/-- What a command taken from the frame `f` can make of the node `n` that the frame has left. -/
inductive Taken (f : Frame) (n : Node) : Node → Prop
  | answered (st : Status) (data : List Byte) : Taken f n (n.answer f st data)
  | unanswered : Taken f n n
  | assigned (a : Nat) : Taken f n ((n.withLi { n.li with address := a }).answer f .ok [])
  | countersCleared (data : List Byte) :
    Taken f n ((n.answer f .ok data).withLi (n.answer f .ok data).li.clearCounters)
  | nodeReset : Taken f n (n.softReset.answer f .ok [])
  | populationSet (v : Nat) (hv : 4 ≤ v ∧ v ≤ 14) (h : n.populationAllowed v = true) :
    Taken f n ((n.changePopulation v).answer f .ok [])
  | settingsSet (c : Settings) (h : n.cfg.Legal → c.Legal) : Taken f n ((n.withCfg c).answer f .ok [])
  | silenceSet (v : Nat) (hv : v ≤ 255) :
    Taken f n ((n.withCfg { n.cfg with silenceTimeout := v }).silenceRestart.answer f .ok [])
  | alertsOff : Taken f n (((n.withCfg { n.cfg with alertEnable := false }).withCh
      { n.ch with reasons := AlertReasons.none }).answer f .ok [])
  | limitsSet (srcs : List Nat) (cfg : Nat → LimitCfg) :
    Taken f n ((n.withLm (n.lm.write srcs cfg)).answer f .ok [])
  | saveBegun (h : n.ss.saving = none) : Taken f n (n.beginSave f)
  | defaultsRestored (h : n.defaultsAllowed = true) : Taken f n (n.restoreDefaults.answer f .ok [])
  | planStaged (p : Option Plan) : Taken f n ((n.withSeq { n.seq with staged := p }).answer f .ok [])
  | scanStarted (hst : n.seq.st = .stopped) (hmu : n.mu.inFlight = false) :
    Taken f n ((n.passStart true).answer f .ok [])
  | scanStopped : Taken f n (n.seqStop.answer f .ok [])
  | passDoneTaken (data : List Byte) : Taken f n ((n.answer f .ok data).withSeq { n.seq with passDone := false })
  | extremaCleared (srcs : List Nat) : Taken f n ((n.withRt (clearExtremaOf srcs n.rt)).answer f .ok [])
  | acknowledged (k : FaultKind) (src : Nat) (e : FaultEntry) (he : n.ft.find k src = some e)
    (hactive : e.active = false) : Taken f n ((n.withFt (n.ft.remove k src)).answer f .ok [])
  | clearedDropped (data : List Byte) : Taken f n ((n.withFt n.ft.dropCleared).answer f .ok data)
  | eqStaged (entries : List EqEntry) (h : ∀ e ∈ entries, e.allowed n.cfg.population = true) :
    Taken f n ((n.withEq (n.eq.stage entries)).answer f .ok [])
  | eqStopped : Taken f n ((n.withEq (n.eq.stop n.now)).answer f .ok [])
  | eqResumed : Taken f n ((n.withEq n.eq.resume).answer f .ok [])
  | doneEmptied (data : List Byte) : Taken f n ((n.answer f .ok data).withEq n.eq.emptyDone)
  | operationAccepted (b : OpBody) (h : n.maintBusy = false) : Taken f n (n.acceptOperation f b)
  | operationAborted (o : Operation) (h : n.mu.op = some o) : Taken f n ((n.answer f .ok []).abortOperation o)
  | standbyEntered (hmu : n.mu.inFlight = false) (hw : n.pc.watchPass = none) :
    Taken f n ((n.answer f .ok []).enterStandby)
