-- ==== Sys2Proof/Decode.lean ====
section
/-! DEFINITION. The command a table word spells.  spec/opcode_table.json gives no bits to any of its rows: a command
is an event of the part's steps or a request in a frame, and frames are decoded at their arrival
(`Sys2Proof.Machine.State.handOrder` and `handAccess`). -/

namespace Sys2Proof

/-- The command that a word spells by the table's bits: no row gives bits. -/
def decodeTableWord (_nbits _w : Nat) : Option Instr := none

end Sys2Proof
end

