-- ==== Sys2Proof/Machine/OrderCommands.lean ====
section
/-! DEFINITION. The meanings of the ORDER commands. -/

namespace Sys2Proof.Machine

/-- FAN_SET (R71). -/
def execFanSet (req : Request) (fan direction speed rate precedence : Word) (s : State) : Host.Outcome State Fault Refusal :=
  .next (fanSetEffect req fan direction speed rate precedence s)

/-- FAN_RELEASE (R72). -/
def execFanRelease (req : Request) (fan : Word) (s : State) : Host.Outcome State Fault Refusal :=
  .next (fanReleaseEffect req fan s)

/-- FAN_RESET (R58). -/
def execFanReset (req : Request) (fan : Word) (s : State) : Host.Outcome State Fault Refusal :=
  .next (fanResetEffect req fan s)

/-- DOOR_OPEN (R98). -/
def execDoorOpen (req : Request) (doors : Word) (s : State) : Host.Outcome State Fault Refusal :=
  .next (doorOpenEffect req doors s)

/-- DOOR_HOLD (R89). -/
def execDoorHold (req : Request) (doors : Word) (s : State) : Host.Outcome State Fault Refusal :=
  .next (doorHoldEffect req doors s)

/-- DOOR_FREE (R89). -/
def execDoorFree (req : Request) (doors : Word) (s : State) : Host.Outcome State Fault Refusal :=
  .next (doorFreeEffect req doors s)

/-- DOOR_CLOSE (R98). -/
def execDoorClose (req : Request) (doors : Word) (s : State) : Host.Outcome State Fault Refusal :=
  .next (doorCloseEffect req doors s)

/-- DOOR_SERVICE_OFF (R97). -/
def execDoorServiceOff (req : Request) (doors : Word) (s : State) : Host.Outcome State Fault Refusal :=
  .next (doorServiceOffEffect req doors s)

/-- DOOR_SERVICE_ON (R97). -/
def execDoorServiceOn (req : Request) (doors : Word) (s : State) : Host.Outcome State Fault Refusal :=
  .next (doorServiceOnEffect req doors s)

/-- INCIDENT_ON (R154). -/
def execIncidentOn (req : Request) (s : State) : Host.Outcome State Fault Refusal :=
  .next (incidentOnEffect req s)

/-- INCIDENT_CLEAR (R155). -/
def execIncidentClear (req : Request) (s : State) : Host.Outcome State Fault Refusal :=
  .next (incidentClearEffect req s)

/-- RESPONSE_RUN (R152). -/
def execResponseRun (req : Request) (number : Word) (s : State) : Host.Outcome State Fault Refusal :=
  .next (responseRunEffect req number s)

/-- RESPONSE_CANCEL (R152). -/
def execResponseCancel (req : Request) (number : Word) (s : State) : Host.Outcome State Fault Refusal :=
  .next (responseCancelEffect req number s)

/-- RESTART (R189). -/
def execRestart (req : Request) (s : State) : Host.Outcome State Fault Refusal :=
  .next (restartEffect req s)

/-- UNKNOWN_ORDER (R188). -/
def execUnknownOrder (req : Request) (kind : Option Word) (s : State) : Host.Outcome State Fault Refusal :=
  .next (unknownOrderEffect req kind s)

end Sys2Proof.Machine
end

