/-- The end of a slot read under a fetch that comes to nothing (R144, R172): an invalid page, a slot that does not hold the
response, a disturbed fetch, or a response that no slot of the Active Table may take, latch RESPONSE_ABSENT; a cancelled
fetch does nothing; a dropped read hands its result to nobody.  The fetch unit is then free and examined again.  With no
read under way nothing happens (the model's choice, assumption 21).

The end of a slot read that activates its response (R69, R87, R88, R144 to R147): it takes the lowest free slot of the
Active Table, or the slot of the lowest precedence, the latest of equals, where its own is higher; it is entered with the
next activation sequence and its hold time; response slot k of each present fan it names holds the demand of the last
action naming it and of no other fan; the doors it holds are held.  This outcome is stated for a response that does not
enter INCIDENT, where no trigger entry names DOOR_OPENED and the activation sequence counter has room.

The same activation step by step, for every response (R145 to R147): a preempted response latches RESPONSE_PREEMPTED
first; the counter is made ready, active responses and the fans' slots renumbered from 1 where it is full; the fans are
written and resolved in fan order, the doors held, released or opened in door order and their keys taken; a NOTICE frame
is queued for each NOTICE action; and a response that ENTERs changes the mode to INCIDENT.
That the fetch unit is free from the start of the completion, that the preemption is latched first, the order of the
doors, and when their keys are taken are the model's choices (assumptions 31, 41, 42, 12). -/
def Obligations.FetchCompletionActivatesOrDiscards : Prop :=
  (∀ s : State, s.atRest → (∀ n dropped page, s.store.service ≠ .reading n dropped page) →
    exec .fetchCompletion s = .next s) ∧
  (∀ (s : State) (n : Fin 128) (dropped : Bool) (page : List Byte) (idle : State), s.atRest →
    s.store.service = .reading n dropped page → idle = { s.endRead with engine := { s.engine with fetch := none } } →
      ((dropped = true ∨ s.engine.fetch = none) → exec .fetchCompletion s = .next s.endRead) ∧
        ∀ (f : Fetch) (record : Option ResponseRecord), dropped = false → s.engine.fetch = some f →
          record =
              (if pageValid page = true then
                slotRecord ((page.drop (128 * (f.number.val % 4))).take 128) f.number
              else none) →
            ((f.disturbed = true ∨ record = none) →
              exec .fetchCompletion s = .next ((idle.latch .responseAbsent).examineFetch)) ∧
              ∀ r : ResponseRecord, f.disturbed = false → record = some r →
                (f.cancelled = true → exec .fetchCompletion s = .next idle.examineFetch) ∧
                  (f.cancelled = false →
                    (∀ k : Fin 4, ∃ a, s.engine.active[k] = some a ∧ r.precedence ≤ a.precedence) →
                      exec .fetchCompletion s = .next ((idle.latch .responseAbsent).examineFetch))) ∧
    (∀ (s : State) (page : List Byte) (f : Fetch) (r : ResponseRecord) (k : Fin 4), s.atRest →
    s.store.service = .reading f.number false page → s.engine.fetch = some f → f.disturbed = false →
    f.cancelled = false → pageValid page = true →
    slotRecord ((page.drop (128 * (f.number.val % 4))).take 128) f.number = some r → r.enter = false →
    s.noTriggerOn [.doorOpened] → s.demandsActive → s.engine.sequence < 4294967295 →
    ((s.engine.active[k] = none ∧ ∀ j : Fin 4, j < k → (s.engine.active[j]).isSome = true) ∨
        ∃ v : ActiveResponse,
          s.engine.active[k] = some v ∧ v.precedence < r.precedence ∧
            ∀ (j : Fin 4), ∃ a : ActiveResponse,
              s.engine.active[j] = some a ∧
                (j = k ∨ v.precedence < a.precedence ∨ (v.precedence = a.precedence ∧ a.sequence < v.sequence))) →
      ∃ t : State,
        exec .fetchCompletion s = .next t ∧ t.engine.sequence = s.engine.sequence + 1 ∧
          t.engine.active =
            s.engine.active.set k
              (some
                { number := f.number, precedence := r.precedence, enter := false, successor := r.successor
                  hold := if r.holdTime = 0 then none else some (r.holdTime * 1000)
                  sequence := s.engine.sequence + 1 }) ∧
          (∀ g : Fin 6,
            (t.fans[g]).lineSlot = (s.fans[g]).lineSlot ∧
              (∀ j : Fin 4, j ≠ k → (t.fans[g]).responseSlots[j] = (s.fans[g]).responseSlots[j]) ∧
              (t.fans[g]).responseSlots[k] =
                if (s.fanTable[g]).present = true then
                  ((r.actions.filterMap fun a =>
                    match a with
                    | .fanRun h dir speed rate =>
                      if h = g then
                        some { precedence := r.precedence, direction := dir, speed := speed, rate := rate : Demand }
                      else none
                    | .fanHoldStop h =>
                      if h = g then
                        some
                          { precedence := r.precedence, direction := .fwd, speed := 0
                            rate := (s.fanTable[g]).defaultRate : Demand }
                      else none
                    | _ => none).getLast?).map fun d => { demand := d, sequence := s.engine.sequence + 1 }
                else none) ∧
          ∀ d : Fin 6,
            (∀ j : Fin 4, j ≠ k → (t.doors[d]).responseHolds[j] = (s.doors[d]).responseHolds[j]) ∧
              ((t.doors[d]).responseHolds[k] = true ↔
                (s.doorTable[d]).present = true ∧ ∃ set : BitVec 6, .doorHold set ∈ r.actions ∧ set.getLsbD d.val = true)) ∧
    (∀ (s pre ready fanned doored noticed : State) (page : List Byte) (f : Fetch) (r : ResponseRecord) (k : Fin 4)
      (sequence : Nat) (demand : Fin 6 → Option Demand) (out : Fin 6 → Door × Bool), s.atRest →
      s.store.service = .reading f.number false page → s.engine.fetch = some f → f.disturbed = false →
      f.cancelled = false → pageValid page = true →
      slotRecord ((page.drop (128 * (f.number.val % 4))).take 128) f.number = some r →
      ((s.engine.active[k] = none ∧ (∀ j : Fin 4, j < k → (s.engine.active[j]).isSome = true) ∧
          pre = { s.endRead with engine := { s.engine with fetch := none } }) ∨
        ∃ v : ActiveResponse,
          s.engine.active[k] = some v ∧ v.precedence < r.precedence ∧
            (∀ (j : Fin 4), ∃ a : ActiveResponse,
              s.engine.active[j] = some a ∧
                (j = k ∨ v.precedence < a.precedence ∨ (v.precedence = a.precedence ∧ a.sequence < v.sequence))) ∧
            pre =
              ({ s.endRead with
                engine :=
                  { s.engine with fetch := none, active := s.engine.active.set k none } } : State).latch
                .responsePreempted) →
      ready = pre.readySequence → sequence = ready.engine.sequence + 1 →
      (∀ g : Fin 6,
        demand g =
          if (s.fanTable[g]).present = true then
            ((r.actions.filterMap fun a =>
              match a with
              | .fanRun h dir speed rate =>
                if h = g then
                  some { precedence := r.precedence, direction := dir, speed := speed, rate := rate : Demand }
                else none
              | .fanHoldStop h =>
                if h = g then
                  some
                    { precedence := r.precedence, direction := .fwd, speed := 0
                      rate := (s.fanTable[g]).defaultRate : Demand }
                else none
              | _ => none).getLast?)
          else none) →
      fanned =
          (List.finRange 6).foldl
            (fun u g =>
              if demand g = none ∧ (u.fans[g]).responseSlots[k] = none then u
              else
                ({ u with
                  fans :=
                    u.fans.set g
                      { u.fans[g] with
                        responseSlots :=
                          (u.fans[g]).responseSlots.set k
                            ((demand g).map fun d => { demand := d, sequence := sequence }) } } : State).resolveFan g)
            { ready with
              engine :=
                { ready.engine with
                  sequence := sequence
                  active :=
                    ready.engine.active.set k
                      (some
                        { number := f.number, precedence := r.precedence, enter := r.enter, successor := r.successor
                          hold := if r.holdTime = 0 then none else some (r.holdTime * 1000), sequence := sequence }) } } →
      (∀ d : Fin 6,
        out d =
          if (s.doorTable[d]).present = true ∧ ∃ set : BitVec 6, .doorHold set ∈ r.actions ∧ set.getLsbD d.val = true then
            Door.asked s.doorTable[d] (s.shows d)
              { s.doors[d] with responseHolds := (s.doors[d]).responseHolds.set k true }
          else if (s.doorTable[d]).present = true ∧
              ∃ set : BitVec 6, .doorOpen set ∈ r.actions ∧ set.getLsbD d.val = true then
            Door.asked s.doorTable[d] (s.shows d) (Door.released s.doorTable[d] k s.doors[d])
          else (Door.released s.doorTable[d] k s.doors[d], false)) →
      doored =
          State.takes { fanned with doors := tabulate fun d => (out d).1 }
            (((List.finRange 6).filter fun d => (out d).2).map fun d => { kind := .doorOpened, index := d.val }) →
      noticed =
          (r.actions.filterMap fun a => match a with | .notice code => some code | _ => none).foldl
            (fun u code => u.notify code) doored →
        exec .fetchCompletion s =
          .next
            ((if r.enter = true ∧ noticed.engine.mode ≠ .incident then noticed.changeMode .incident
              else noticed).examineFetch.settle)) ∧
    ((∀ (s : State) (code a : Byte) (body : List Byte),
      (s.address = none → s.notify code = s) ∧
        (s.address = some a →
          body = [7, 255, a, 0, s.cycle.number.extractLsb' 8 8, s.cycle.number.extractLsb' 0 8, 1, 0, code] →
            s.notify code =
              s.queueToAll (body ++ [(checkOf body).extractLsb' 8 8, (checkOf body).extractLsb' 0 8]))) ∧
    ∀ (s : State) (rank : Nat → Nat),
      (∀ q : Nat,
        rank q =
          1 + ((List.finRange 4).filter fun j => (s.engine.active[j]).any fun a => decide (a.sequence < q)).length) →
        (s.engine.sequence < 4294967295 → s.readySequence = s) ∧
          (4294967295 ≤ s.engine.sequence →
            s.readySequence =
              { s with
                engine :=
                  { s.engine with
                    sequence := ((List.finRange 4).filter fun j => (s.engine.active[j]).isSome).length
                    active :=
                      tabulate fun j => (s.engine.active[j]).map fun a => { a with sequence := rank a.sequence } }
                fans :=
                  tabulate fun g =>
                    { s.fans[g] with
                      responseSlots :=
                        tabulate fun j =>
                          match s.engine.active[j] with
                          | none => (s.fans[g]).responseSlots[j]
                          | some a =>
                            ((s.fans[g]).responseSlots[j]).map fun d => { d with sequence := rank a.sequence } } }))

——————

- WORK INSTRUCTIONS -
Retype, in the same exact form, the lines of the material above from the line holding "n.now)).answer f .ok [])" through the line holding "DOOR_FREE (R89). -/".

- RESPONSE AREA -
  | eqStopped : Taken f n ((n.withEq (n.eq.stop n.now)).answer f .ok [])
  | eqResumed : Taken f n ((n.withEq n.eq.resume).answer f .ok [])
  | doneEmptied (data : List Byte) : Taken f n ((n.answer f .ok data).withEq n.eq.emptyDone)
  | operationAccepted (b : OpBody) (h : n.maintBusy = false) : Taken f n (n.acceptOperation f b)
  | operationAborted (o : Operation) (h : n.mu.op = some o) : Taken f n ((n.answer f .ok []).abortOperation o)
  | standbyEntered (hmu : n.mu.inFlight = false) (hw : n.pc.watchPass = none) :
    Taken f n ((n.answer f .ok []).enterStandby)
-- ==== Sys2Proof/Decode.lean ====
section
/-! DEFINITION. The command a table word spells.  spec/opcode_table.json gives no bits to any of its rows: a command
is an event of the part's steps or a request in a frame, and frames are decoded at their arrival
(`Sys2Proof.Machine.State.handOrder` and `handAccess`). -/

namespace Sys2Proof

/-- The command that a word spells by the table's bits: no row gives bits. -/
def decodeTableWord (_nbits _w : Nat) : Option Instr := none

end Sys2Proof
end

-- ==== Sys2Proof/Machine/OrderCommands.lean ====
section
/-! DEFINITION. The meanings of the ORDER commands. -/

namespace Sys2Proof.Machine

/-- FAN_SET (R71). -/
def execFanSet (req : Request) (fan direction speed rate precedence : Word) (s : State) : Host.Outcome State Fault Refusal :=
  .next (fanSetEffect req fan direction speed rate precedence s)

/-- FAN_RELEASE (R72). -/
def execFanRelease (req : Request) (fan : Word) (s : State) : Host.Outcome State Fault Refusal :=
  .next (fanReleaseEffect req fan s)

/-- FAN_RESET (R58). -/
def execFanReset (req : Request) (fan : Word) (s : State) : Host.Outcome State Fault Refusal :=
  .next (fanResetEffect req fan s)

/-- DOOR_OPEN (R98). -/
def execDoorOpen (req : Request) (doors : Word) (s : State) : Host.Outcome State Fault Refusal :=
  .next (doorOpenEffect req doors s)

/-- DOOR_HOLD (R89). -/
def execDoorHold (req : Request) (doors : Word) (s : State) : Host.Outcome State Fault Refusal :=
  .next (doorHoldEffect req doors s)

/-- DOOR_FREE (R89). -/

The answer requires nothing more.